The question of who has the right to regulate the Internet has been hotly debated recently, with the failed WCIT (World Conference on International Telecommunications) conference of last year showing just how sensitive an issue it is. Verizon argues that the net neutrality rules proposed by the FCC are just another step towards a more governmentally regulated Internet. Paul Murphy at Zdnet went as far as to suggest that the net neutrality rules are ‘Orwellian,’ and will create a situation where each and every ‘packet you send or receive [will be passed] through a regulatory sieve.’ Many others, including Ryan Radia at Techliberation believe that ‘regulatory intervention is a recipe for entrenching the status-quo’ and that net neutrality will stifle the innovation that has made the Internet what it is today.

The US is not the only country where net neutrality and the open nature of the internet are currently being debated. Last year, most of the UK’s ISPs agreed to adhere to a voluntary code of practice which states that legal content, applications, or services should not be blocked, even if they do compete with a service that the company itself provides. The code also states that companies should be completely transparent about the illegal content or applications which it does block. Virgin Media, Vodafone, and Everything Everything have refused to sign the code, however. It remains to be seen whether customers will prefer an ISP which plays by the net neutrality rules or one that is free to block and slow down the traffic of their competitors. Both Chile and the Netherlands, meanwhile, have passed legislation to ensure that all ISPs adhere to net neutrality rules.

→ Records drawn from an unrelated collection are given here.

/-- Change what the requester has negotiated. -/
def State.modSpdm (s : State) (f : Spdm → Spdm) : State := s.modMgmt fun m => { m with spdm := f m.spdm }

/-- A request that needs the negotiation done: ERROR UnexpectedRequest before it. -/
def afterAlgos (f : State → State × Bytes) (s : State) : State × Bytes :=
  if s.mgmt.spdm.algosDone then f s else (s, spdmError 0x04 0)

/-- GET_VERSION: 1.2; the negotiation begins again. -/
def execGetVersion (s : State) : Out :=
  .next (s.spdm fun s => (s.modSpdm fun _ => { versionAsked := true }, [0x10, 0x04, 0, 0, 0, 1, 0x00, 0x12]))

/-- Is attestation offered? (R90) -/
def State.attests (s : State) : Bool := s.sec.phase == .recovery || s.cap 13

/-- CAPABILITIES flags: certificates; challenge and signed measurements while ATTEST is enabled. -/
def State.spdmFlags (s : State) : Nat := 2 + (if s.attests then 4 + 16 else 0)

/-- GET_CAPABILITIES: `ver`, the version byte of the request. -/
def execGetCapabilities (ver : Nat) (s : State) : Out :=
  .next (s.spdm fun s =>
    if ver ≠ 0x12 then (s, spdmError 0x41 0)
    else if !s.mgmt.spdm.versionAsked then (s, spdmError 0x04 0)
    else (s.modSpdm fun x => { x with capsGiven := true },
      spdmMsg 0x61 0 0 ([0] ++ leBytes 1 (Config.spdmLimits 0) ++ [0, 0] ++ leBytes 4 s.spdmFlags ++ leBytes 4 (Config.spdmLimits 1)
        ++ leBytes 4 (Config.spdmLimits 2))))

/-- NEGOTIATE_ALGORITHMS: `asym`, `hash`, `meas`: the masks the requester offers. ECDSA P-256 is bit 4 and SHA-256 bit 0. -/
def execNegotiateAlgorithms (asym hash meas : Nat) (s : State) : Out :=
  .next (s.spdm fun s =>
    if !s.mgmt.spdm.capsGiven then (s, spdmError 0x04 0)
    else (s.modSpdm fun x => { x with algosDone := bit asym 4 && bit hash 0 },
      spdmMsg 0x63 0 0 (leBytes 2 36 ++ leBytes 1 (meas % 2) ++ [0] ++ leBytes 4 2 ++ leBytes 4 (16 * b2n (bit asym 4))
        ++ leBytes 4 (b2n (bit hash 0)) ++ List.replicate 16 0)))

/-- Digest of the certificate chain of slot 0. -/
def chainDigest : Bytes := leBytes 32 (Config.sha256 Config.certChain)

/-- GET_DIGESTS. -/
def execGetDigests (s : State) : Out := .next (s.spdm (afterAlgos fun s => (s, spdmMsg 0x01 0 1 chainDigest)))

/-- GET_CERTIFICATE: `len` bytes of slot 0 from `off`. -/
def execGetCertificate (slot off len : Nat) (s : State) : Out :=
  .next (s.spdm (afterAlgos fun s =>
    if slot ≠ 0 ∨ Config.certChain.length ≤ off then (s, spdmError 0x01 0)
    else
      let b := (Config.certChain.drop off).take len
      (s, spdmMsg 0x02 0 0 (leBytes 2 b.length ++ leBytes 2 (Config.certChain.length - off - b.length) ++ b))))

/-- Measurement 7: 0 normal, 1 Held, 2 recovery. -/
def State.bootState (s : State) : Nat := if s.sec.phase = .recovery then 2 else b2n s.isHeld

/-- A SHA-256 digest of what stands, or 32 zero bytes. -/
def digestOr (b : Option Bytes) : Bytes := match b with
  | some b => leBytes 32 (Config.sha256 b)
  | none => List.replicate 32 0

/-- A measurement: is it raw, and its value. In recovery no image runs. -/
def State.measurement (s : State) (k : Nat) : Bool × Bytes :=
  let x := s.sec
  let runs := x.phase != .recovery
  match k with
  | 1 => (false, digestOr (some Config.bootRom))
  | 2 => (false, digestOr (if runs then some x.header else none))
  | 3 => (true, leBytes 4 (if runs then x.svn else 0) ++ leBytes 1 x.counter)
  | 4 => (false, digestOr x.config)
  | 5 => (false, digestOr (if x.owned && x.held != 3 then some (leBytes 64 x.ownerKey) else none))
  | 6 => (true, leBytes 2 Config.mediaRomVersion)
  | _ => (true, leBytes 1 s.bootState)

/-- A measurement block. -/
def State.measureBlock (s : State) (k : Nat) : Bytes :=
  let (raw, v) := s.measurement k
  leBytes 1 k ++ [1] ++ leBytes 2 (v.length + 3) ++ leBytes 1 (k - 1 + 128 * b2n raw) ++ leBytes 2 v.length ++ v

/-- Every measurement. -/
def State.measures (s : State) : Bytes := (List.range 7).flatMap fun i => s.measureBlock (i + 1)

/-- Sign a response under the device key; `before`: the messages that precede it in the transcript. -/
def spdmSigned (before b : Bytes) : Bytes := b ++ leBytes 64 (Config.ecdsaSign Config.deviceKey (Config.sha256 (before ++ b)))

/-- CHALLENGE. `summary`: a measurement summary is asked for; `before`: the transcript so far. -/
def execChallenge (slot : Nat) (summary : Bool) (before : Bytes) (s : State) : Out :=
  .next (s.spdm fun s =>
    if !s.attests then (s, spdmError 0x07 0x83)
    else afterAlgos (fun s =>
      if slot ≠ 0 then (s, spdmError 0x01 0)
      else
        let nonce := leBytes 32 (Config.random s.free)
        (s.used, spdmSigned before (spdmMsg 0x03 0 1 (chainDigest ++ nonce
          ++ (if summary then leBytes 32 (Config.sha256 s.measures) else []) ++ [0, 0])))) s)

/-- GET_MEASUREMENTS. `op`: 0 their number, 1 to 7 one of them, 255 all. -/
def execGetMeasurements (op : Nat) (sign : Bool) (before : Bytes) (s : State) : Out :=
  .next (s.spdm fun s =>
    if !s.attests then (s, spdmError 0x07 0xE0)
    else afterAlgos (fun s =>
      if 7 < op ∧ op ≠ 255 then (s, spdmError 0x01 0)
      else
        let nonce := leBytes 32 (Config.random s.free)
        let r := if op = 0 then [] else if op = 255 then s.measures else s.measureBlock op
        let n := if op = 0 then 0 else if op = 255 then 7 else 1
        let b := spdmMsg 0x60 (if op = 0 then 7 else 0) 0 (leBytes 1 n ++ leBytes 3 r.length ++ r ++ nonce ++ [0, 0])
        (s.used, if sign then spdmSigned before b else b)) s)

/-- KEY_EXCHANGE: answered with ERROR UnsupportedRequest over MCTP. On a span port (`port`) it belongs to step 3 of R407: a fresh
key, signed, while the port is up. -/
def execKeyExchange (port : Option (Fin 2)) (before : Bytes) (s : State) : Out :=
  .next (match port with
    | none => s.spdm fun s => (s, spdmError 0x07 0xE4)
    | some p =>
      if s.serving && (s.span.port p).link == .up then
        let b := spdmMsg 0x64 0 0 (leBytes 32 (Config.random s.free) ++ leBytes 64 (Config.publicOf (Config.random (s.free + 1))))
        s.used.used.reply (.data (spdmSigned before b))
      else s)

end Sys2Proof.Machine
end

It is thought that a ruling will be made on Verizon’s appeal in the next few months. If their constitutional argument does indeed stand then it will be a strong victory for the private control over the internet by ISPs, perhaps making ISPs the new ‘kingmakers’ of the internet. If the transmission of data by ISPs is indeed considered speech then, in essence, the road to censorship will be wide open in the form of ‘editorial discretion.’ While a governmental ‘regulatory sieve’ is undesirable, a privately edited Internet is surely more so.